The Racial Integration of the American Armed Forces builds on previous research, however, by describing how pressure from civil rights activists and [End Page 455] the dynamics of Cold War ideologies pushed presidents toward integrating the military, for reasons of both morality and military effectiveness. On the other side of the equation, white southern culture and political power inhibited the integration of the military. According to Jensen, the American presidency sat in the middle of these forces, capable of changing the status of African Americans in the military by using its power to force change. Whether a president was willing to wield such power was dependent on their personality and incentives at that time. The causality and processes in which such change happened are somewhat opaque, however, requiring the reader to piece them together over the course of the book. Additionally, the three main elements at the heart of Jensen’s analysis—activist and geopolitical pressure, southern political sway, and presidents’ positions—ebb and flow throughout the narrative without clear description of causality, reducing the salience of their interplay as drivers or inhibitors of racial integration.
This book is composed of six main chapters, beginning with a brief discussion on race and the military from the founding of the United States to the Cold War. The remaining chapters describe the presidential administrations of Truman, Dwight D. Eisenhower, John F. Kennedy, Lyndon B. Johnson, and Nixon. The Korean and Vietnam Wars were also key events impacting integration. Jensen also includes a preface and epilogue. The former lays out his main arguments, while the latter brings events forward from the Nixon administration to today and provides the author’s opinions on racial integration in the current U.S. military and recommendations for the future. The sources supporting all the chapters are fairly robust, though there are gaps. For example, Jensen’s research is light on the military itself, a key agent in the integration of the military. Additionally, the book would benefit from the inclusion of civil-military and organizational military historiography to inform his analysis.

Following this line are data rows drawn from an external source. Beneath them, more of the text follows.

-- ==== Sys2Proof/Tests/Slice0.lean ====
section
/-! SUPPORT. Small tests of the model: the well-formedness check, one word for every instruction written out from the
encoding tables, one or two steps for each instruction with the results of 95_test_vectors.md part 2 (the vector's name
stands in the comment), and a few results of the tick, the oscillators and the synthesizer. -/

namespace Sys2Proof.Tests

open Sys2Proof Sys2Proof.Machine

/-! ## Well-formedness and decoding -/

/-- 30_encoding.md R113: the no-op form of the waveform selector stands for no shape and no wavetable byte. -/
theorem test_wf_refuses :
    (Instr.aWave (.other 3#8)).wf = false ∧ (Instr.aWave (.other 0x80#8)).wf = false ∧
    (Instr.aWave (.other 4#8)).wf = true ∧ (Instr.aWave (.other 0x7F#8)).wf = true := by decide

/-- 95_test_vectors.md 2.1 and the map of 30_encoding.md R112: one written word for every tag of dialect A. -/
theorem test_decode_words_A :
    decode .A [0x45#8, 0x00#8] = .ok .aEnd ∧ decode .A [0x44#8, 0x40#8] = .ok (.aDuty (.lit 64#7)) ∧
    decode .A [0x46#8, 0xF0#8] = .ok (.aFade 0xF0#8) ∧ decode .A [0x49#8, 0x01#8] = .ok (.aInert 1#8) ∧
    decode .A [0x4A#8, 0x02#8] = .ok (.aJump 2#8) ∧ decode .A [0x4C#8, 0x20#8] = .ok (.aFlo 0x20#8) ∧
    decode .A [0x48#8, 0x80#8] = .ok (.aFhi 0x80#8) ∧ decode .A [0x59#8, 0x8A#8] = .ok (.aVdep 10#7 true) ∧
    decode .A [0x5A#8, 0x08#8] = .ok (.aVrate 8#8) ∧ decode .A [0x50#8, 0xF1#8] = .ok (.aPan (.table 7#3 1#4)) ∧
    decode .A [0x42#8, 0xFE#8] = .ok (.aBend 0xFE#8) ∧ decode .A [0x57#8, 0xFF#8] = .ok .aHold ∧
    decode .A [0x56#8, 0xA3#8] = .ok (.aVol (.table 2#3 3#4)) ∧ decode .A [0x47#8, 0x00#8] = .ok .aStop ∧
    decode .A [0x53#8, 0x83#8] = .ok (.aWave (.table 3#7)) ∧ decode .A [0x4E#8, 0x3A#8] = .ok (.aNote 58#8) ∧
    decode .A [0x41#8, 0xC4#8] = .ok (.aNrel 0xC4#8) ∧ decode .A [0x76#8, 0x0F#8] = .ok .aNop := by decide

/-- 95_test_vectors.md 2.1: one written byte for every prefix of dialect B, the class boundaries among them. -/
theorem test_decode_words_B :
    decode .B [0x11#8] = .ok (.bCtrl 0b010001#6) ∧ decode .B [0x3F#8] = .ok (.bCtrl 0b111111#6) ∧
    decode .B [0x40#8] = .ok (.bIncp 0#4) ∧ decode .B [0x48#8] = .ok (.bIncp 8#4) ∧
    decode .B [0x5F#8] = .ok (.bIncw 15#4) ∧ decode .B [0x68#8] = .ok (.bSetp 8#4) ∧
    decode .B [0x7F#8] = .ok (.bSetw 15#4) ∧ decode .B [0x80#8] = .ok (.bArp 0#5) ∧
    decode .B [0x9F#8] = .ok (.bArp 31#5) ∧ decode .B [0xB1#8] = .ok (.bVib 4#3 1#2) ∧
    decode .B [0xCF#8] = .ok (.bWait 15#4) ∧ decode .B [0xD3#8] = .ok (.bLoop 3#4) ∧
    decode .B [0xD0#8] = .ok .bStop ∧ decode .B [0xE7#8] = .ok .bRsvd ∧ decode .B [0xF1#8] = .ok (.bSync true) ∧
    decode .B [0xF3#8] = .ok (.bSync true) ∧ decode .B [0xF6#8] = .ok (.bRing false) ∧
    decode .B [0xF9#8] = .ok (.bExt true) ∧ decode .B [0xFC#8] = .ok .bHold ∧ decode .B [0xFF#8] = .ok .bNoff := by
  decide

/-- 30_encoding.md R110: bytes of another number are refused by name. -/
theorem test_decode_refuses :
    decode .A [0x45#8] = .error (.wrongLength 1) ∧ decode .B [] = .error (.wrongLength 0) := by decide

/-- 30_encoding.md R123, R124, the spellings of 95_test_vectors.md 2.1. -/
theorem test_assembly :
    asmInstr (.aVol (.table 2#3 3#4)) = "A.VOL tab=2,s=3" ∧ asmInstr (.aFade 0xF0#8) = "A.FADE -16" ∧
    asmInstr (.aVdep 10#7 true) = "A.VDEP duty:10" ∧ asmInstr (.bVib 4#3 1#2) = "B.VIB 4,1" := by decide

/-- The numbering of spec/opcode_table.json: the tag of a dialect A word is its high byte. -/
theorem test_table_word :
    decodeTableWord 16 0x560F = some (.aVol (.lit 15#7)) ∧ decodeTableWord 8 0xD3 = some (.bLoop 3#4) := by decide

/-! ## One step of each instruction -/

/-- A channel right after a note-on of note 49 with instrument 1 (43_sequencer.md R255). -/
def struck (c : Config) : Channel := trigger c 49 1 channelPowerOn

/-- A state at a fetch of channel 0, whose registers are given. -/
def standing (c : Config) (x : Channel) : State :=
  { State.powerOn c with
    voices := (State.powerOn c).voices.modify 0 fun v => { v with ch := x }, phase := .fetch, framesLeft := 1 }

/-- Channel 0 after the instruction that the bytes decode to. -/
def after (c : Config) (bytes : List Byte) (x : Channel) : Option Channel :=
  match decode c.dialect bytes with
  | .ok i =>
    match exec i (standing c x) with
    | .next t => some (t.ch 0)
    | .fault _ => none
    | .refused _ => none
  | .error _ => none

/-- Where the run stands after the instruction. -/
def phaseAfter (c : Config) (bytes : List Byte) (x : Channel) : Option Phase :=
  match decode c.dialect bytes with
  | .ok i =>
    match exec i (standing c x) with
    | .next t => some t.phase
    | .fault _ => none
    | .refused _ => none
  | .error _ => none

/-- A dialect A run of one instruction from the trigger values. -/
def ranA (tag p : Byte) : Option Channel := after pSimple [tag, p] (struck pSimple)

/-- A dialect B run of one instruction from the trigger values. -/
def ranB (b : Byte) : Option Channel := after pReg [b] (struck pReg)

/-- Vector A1. -/
theorem test_aEnd :
    (ranA 0x45 0).map (fun x => (x.vol, x.gateBit, x.active, x.cursor)) = some (0xF0#8, false, false, 0#8) ∧
    phaseAfter pSimple [0x45, 0] (struck pSimple) = some .modulate := by decide

/-- Vectors A2, A4. -/
theorem test_aDuty :
    (ranA 0x44 0x40).map (fun x => (x.duty, x.tbDuty.on)) = some (0x80#8, false) ∧
    (ranA 0x44 0x7F).map (·.duty) = some 254#8 := by decide

/-- Vectors A5, A7. -/
theorem test_aFade :
    (ranA 0x46 0xF0).map (fun x => (fadeVolume x).vol) = some 0xE0#8 ∧
    (ranA 0x46 0x80).map (·.fade.toInt) = some (-128) := by decide

/-- Vectors A8, A9. -/
theorem test_aInert :
    (ranA 0x49 1).map (·.inertia) = some 4096#32 ∧ (ranA 0x49 0).map (·.inertia) = some 0#32 := by decide

/-- Vector A10. -/
theorem test_aJump :
    (ranA 0x4A 2).map (fun x => (x.cursor, x.vol)) = some (2#8, 0xF0#8) ∧
    phaseAfter pSimple [0x4A, 2] (struck pSimple) = some .fetch := by decide

/-- Vector A12. -/
theorem test_aFlo : (ranA 0x4C 0x20).map (fun x => (x.cutLo, x.cutHi)) = some (0x20#8, 0xFF#8) := by decide

/-- Vector A13. -/
theorem test_aFhi : (ranA 0x48 0x80).map (fun x => (x.cutLo, x.cutHi)) = some (0x00#8, 0x80#8) := by decide

/-- Vectors A14, A15, A16. -/
theorem test_aVdep :
    let x := { struck pSimple with vibDepth := 10, vibPhase := 77 }
    (after pSimple [0x59, 0x0A] x).map (·.vibPhase) = some 77#8 ∧
    (after pSimple [0x59, 0x0B] x).map (fun y => (y.vibPhase, y.vibDepth)) = some (0#8, 11#7) ∧
    (after pSimple [0x59, 0x8A] x).map (fun y => (y.vibMode, y.vibPhase)) = some (true, 77#8) := by decide

/-- Vector A17. -/
theorem test_aVrate : (ranA 0x5A 8).map (fun x => (x.vibRate, (advanceVibrato x).vibPhase)) = some (8#8, 8#8) := by decide

/-- Vectors A18, A20, A19. -/
theorem test_aPan :
    (ranA 0x50 0).map (fun x => (x.pan, gainLeft x, gainRight x)) = some (0#8, 255, 0) ∧
    (ranA 0x50 0x7F).map (·.pan) = some 254#8 ∧ (ranA 0x50 0x40).map (·.pan) = some 0x80#8 := by decide

/-- Vector I14: a table number at NTAB moves the cursor only. -/
theorem test_aPan_absent_table :
    after { pSimple with ntab := 4 } [0x50, 0xF1] (struck pSimple) = some { struck pSimple with cursor := 1 } := by decide

/-- Vectors A21, A22. -/
theorem test_aBend :
    (ranA 0x42 1).map (fun x => (bendPitch x).bendAcc.toInt) = some 256 ∧
    (ranA 0x42 0xFE).map (fun x => (bendPitch x).bendAcc.toInt) = some (-512) := by decide

/-- Vector A23, and the run ends there. -/
theorem test_aWait :
    (ranA 0x57 2).map (fun x => (x.wait, x.cursor)) = some (2#8, 1#8) ∧
    phaseAfter pSimple [0x57, 2] (struck pSimple) = some .modulate := by decide

/-- Vectors A24, A25, A26. -/
theorem test_aVol :
    (ranA 0x56 0x0F).map (·.vol) = some 240#8 ∧ (ranA 0x56 0x10).map (·.vol) = some 255#8 ∧
    (ranA 0x56 0).map (·.vol) = some 0#8 := by decide

/-- Vector I10: binding a table of length 0 keeps the volume. -/
theorem test_aVol_empty_table :
    (ranA 0x56 0x81).map (fun x => (x.vol, x.tbVol.on, x.tbVol.s)) = some (0xF0#8, true, 1#4) := by decide

/-- Vectors A27, A28. -/
theorem test_aLoop_back :
    (after pSimple [0x47, 2] { struck pSimple with cursor := 2 }).map (·.cursor) = some 0#8 ∧
    (after pSimple [0x47, 9] { struck pSimple with cursor := 3 }).map (·.cursor) = some 0#8 := by decide

/-- Vector A29. -/
theorem test_aLoop_end :
    (ranA 0x47 0).map (fun x => (x.active, x.cursor, x.gateBit)) = some (false, 0#8, true) := by decide

/-- Vectors A30, A31. -/
theorem test_aWave :
    (ranA 0x53 2).map (fun x => waveCode x.wave) = some 2#8 ∧
    (ranA 0x53 0x83).map (fun x => waveCode x.wave) = some 0x83#8 := by decide

/-- Vectors A32, A33. -/
theorem test_aWave_noop :
    ranA 0x53 5 = some { struck pSimple with cursor := 1 } ∧ ranA 0x53 0x89 = some { struck pSimple with cursor := 1 } := by
  decide

/-- Vectors A34, A35, A36. -/
theorem test_aNote :
    (ranA 0x4E 58).map (fun x => (x.progNote, x.trigNote)) = some (58#8, 49#8) ∧
    (ranA 0x4E 0).map (·.progNote) = some 1#8 ∧ (ranA 0x4E 0xFF).map (·.progNote) = some 96#8 := by decide

/-- Vectors A37, A38, A39. -/
theorem test_aNrel :
    (ranA 0x41 0x0C).map (·.progNote) = some 61#8 ∧ (ranA 0x41 0xC4).map (·.progNote) = some 1#8 ∧
    (ranA 0x41 0x3C).map (·.progNote) = some 96#8 := by decide

/-- Vectors A40, A41. -/
theorem test_aNop :
    after pSimple [0, 0] { struck pSimple with cursor := 4 } = some { struck pSimple with cursor := 5 } ∧
    ranA 0x7A 0x33 = some { struck pSimple with cursor := 1 } := by decide

/-- Vectors B1, B2, B3, B5. -/
theorem test_bCtrl :
    (ranB 0x11).map (fun x => (x.ctrl, gateOf .B x)) = some (0x41#8, true) ∧
    (after pReg [0x11] { struck pReg with ctrl := 0x06 }).map (·.ctrl) = some 0x47#8 ∧
    (after pReg [0x00] { struck pReg with ctrl := 0x41 }).map (·.ctrl) = some 0x00#8 ∧
    (ranB 0x3F).map (·.ctrl) = some 0xF9#8 := by decide

/-- Vectors B6, B7. -/
theorem test_bIncp :
    (ranB 0x41).map (fun x => (stepEnvelopes x).pitchEnv.toInt) = some 16 ∧
    (ranB 0x48).map (fun x => (stepEnvelopes x).pitchEnv.toInt) = some (-128) := by decide

/-- Vectors B8, B9, B10. -/
theorem test_bIncw :
    (ranB 0x5F).map (fun x => (stepEnvelopes x).pw) = some 2032#12 ∧
    (after pReg [0x58] { struck pReg with pw := 100 }).map (fun x => (stepEnvelopes x).pw) = some 0#12 ∧
    (after pReg [0x57] { struck pReg with pw := 4090 }).map (fun x => (stepEnvelopes x).pw) = some 4095#12 := by decide

/-- Vectors B11, B12. -/
theorem test_bSetp :
    (after pReg [0x60] { struck pReg with pitchEnv := 48 }).map (·.pitchEnv) = some 0#16 ∧
    (after pReg [0x68] { struck pReg with pitchRate := 3 }).map (fun x => (x.pitchEnv.toInt, x.pitchRate)) =
      some (-128, 3#4) := by decide

/-- Vectors B13, B14. -/
theorem test_bSetw : (ranB 0x78).map (·.pw) = some 2048#12 ∧ (ranB 0x7F).map (·.pw) = some 3840#12 := by decide

/-- Vectors B15, B16, B17. -/
theorem test_bArp :
    (ranB 0x8C).map (·.progNote) = some 61#8 ∧ (ranB 0x9F).map (·.progNote) = some 48#8 ∧
    (after pReg [0x90] { struck pReg with trigNote := 5 }).map (·.progNote) = some 1#8 := by decide

/-- Vectors B18, B19, B20. -/
theorem test_bVib :
    (ranB 0xB1).map (fun x => (x.vibDepth, x.vibRate, x.vibPhase)) = some (64#7, 8#8, 0#8) ∧
    (after pReg [0xB3] { struck pReg with vibDepth := 64, vibPhase := 40 }).map (fun x => (x.vibRate, x.vibPhase)) =
      some (32#8, 40#8) ∧
    (ranB 0xA0).map (fun x => (x.vibDepth, x.vibRate)) = some (0#7, 4#8) := by decide

/-- Vector B21. -/
theorem test_bWait :
    (ranB 0xC2).map (fun x => (x.wait, x.cursor)) = some (2#8, 1#8) ∧
    phaseAfter pReg [0xC2] (struck pReg) = some .modulate := by decide

/-- Vectors B23, B24. -/
theorem test_bLoop_back :
    (after pReg [0xD3] { struck pReg with cursor := 5 }).map (·.cursor) = some 2#8 ∧
    (after pReg [0xD5] { struck pReg with cursor := 1 }).map (·.cursor) = some 0#8 := by decide

/-- Vector B25. -/
theorem test_bLoop_end :
    (after pReg [0xD0] { struck pReg with ctrl := 0x41 }).map (fun x => (x.active, x.cursor, x.ctrl)) =
      some (false, 0#8, 0x41#8) := by decide

/-- Vector B26. -/
theorem test_bRsvd :
    after pReg [0xE7] { struck pReg with cursor := 3 } = some { struck pReg with cursor := 4 } := by decide

/-- Vectors B27, B28. -/
theorem test_bSync :
    (after pReg [0xF1] { struck pReg with ctrl := 0x41 }).map (·.ctrl) = some 0x43#8 ∧
    (after pReg [0xF2] { struck pReg with ctrl := 0x43 }).map (·.ctrl) = some 0x41#8 := by decide

/-- Vector B29. -/
theorem test_bRing : (after pReg [0xF5] { struck pReg with ctrl := 0x11 }).map (·.ctrl) = some 0x15#8 := by decide

/-- Vector B30. -/
theorem test_bExt : (ranB 0xF9).map (·.ext) = some true ∧ (ranB 0xF8).map (·.ext) = some false := by decide

/-- Vector B31. -/
theorem test_bNoff :
    (after pReg [0xFC] { struck pReg with cursor := 1 }).map (fun x => (x.release, x.releaseOk, x.cursor)) =
      some (2#8, true, 1#8) ∧ phaseAfter pReg [0xFC] (struck pReg) = some .modulate := by decide

/-- Vectors B32, B33: the note-off after and before the marker. -/
theorem test_noteOff_B :
    (noteOff .B { struck pReg with release := 4, releaseOk := true, ctrl := 0x41 }).cursor = 4#8 ∧
    (noteOff .B { struck pReg with cursor := 2, ctrl := 0x41 }).active = false ∧
    gateOf .B (noteOff .B { struck pReg with ctrl := 0x41 }) = false := by decide

/-! ## The placed word runs -/

set_option maxRecDepth 4000 in
/-- The step after placing a dialect A word runs it: A.VOL 15 (vector A24). -/
theorem test_withFetchWord_A :
    (match step (State.reset.withFetchWord 16 0x560F) with
     | .next t => some ((t.ch 0).vol, (t.ch 0).cursor, t.runCount)
     | .fault _ => none
     | .refused _ => none) = some (240#8, 1#8, 1) := by decide

set_option maxRecDepth 4000 in
/-- The step after placing a dialect B byte runs it: B.CTRL gate|pulse (vector B1). -/
theorem test_withFetchWord_B :
    (match step (State.reset.withFetchWord 8 0x11) with
     | .next t => some ((t.ch 0).ctrl, (t.ch 0).cursor)
     | .fault _ => none
     | .refused _ => none) = some (0x41#8, 1#8) := by decide

/-! ## Tables, modulation, oscillators, synthesizer -/

/-- Vector I12: a stretch of 0 acts as 1. -/
theorem test_stretch_zero : stretchOf 0 = 1#4 ∧ stretchOf 9 = 9#4 := by decide

/-- W4: inertia. -/
theorem test_slew :
    slew 30 100 50 = 70 ∧ slew 30 100 80 = 80 ∧ slew 30 100 130 = 130 ∧ slew 0 100 50 = 50 ∧
    slew 1044480 25480119 50960238 = 26524599 := by decide

/-- Vectors O21, O22: the vibrato's offset rounds down. -/
theorem test_vibrato_offset :
    vibOffset 127 64 25480119 = 790032 ∧ vibOffset (-127) 64 25480119 = -790033 := by decide

/-- Vector O10: the noise register's shifts. -/
theorem test_noise :
    noiseShift 0xB400 1 = 0xB400#16 ∧ noiseShift 0xB400 0xB400 = 0x5A00#16 := by decide

/-- Vector O9: the triangle. -/
theorem test_triangle :
    triLevel false 0x40000000 = 0x80#8 ∧ triLevel false 0x7F800000 = 0xFF#8 ∧ triLevel true 0x80000000 = 0xFF#8 ∧
    triLevel true 0xFF800000 = 0x00#8 := by decide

In places, the language of The Racial Integration of the American Armed Forces is somewhat contradictory. It includes definitive statements about the power of the president to force change, while also describing the external pressures from individuals and groups that act as primary drivers of or inhibitors to presidential action. As a result, the reader is left with the impression that whether a president pushed forward integration, let alone where and how, was either decided largely on the whim of the president or contingent on external factors. Despite these challenges, Jensen’s refocusing of the role of the president as a key driver of racial integration in the military—though shaped through civic action, considerations of contemporary foreign policy, and southern culture and political power—are all worthy of reflection for scholars of the Cold War, the military, and southern history.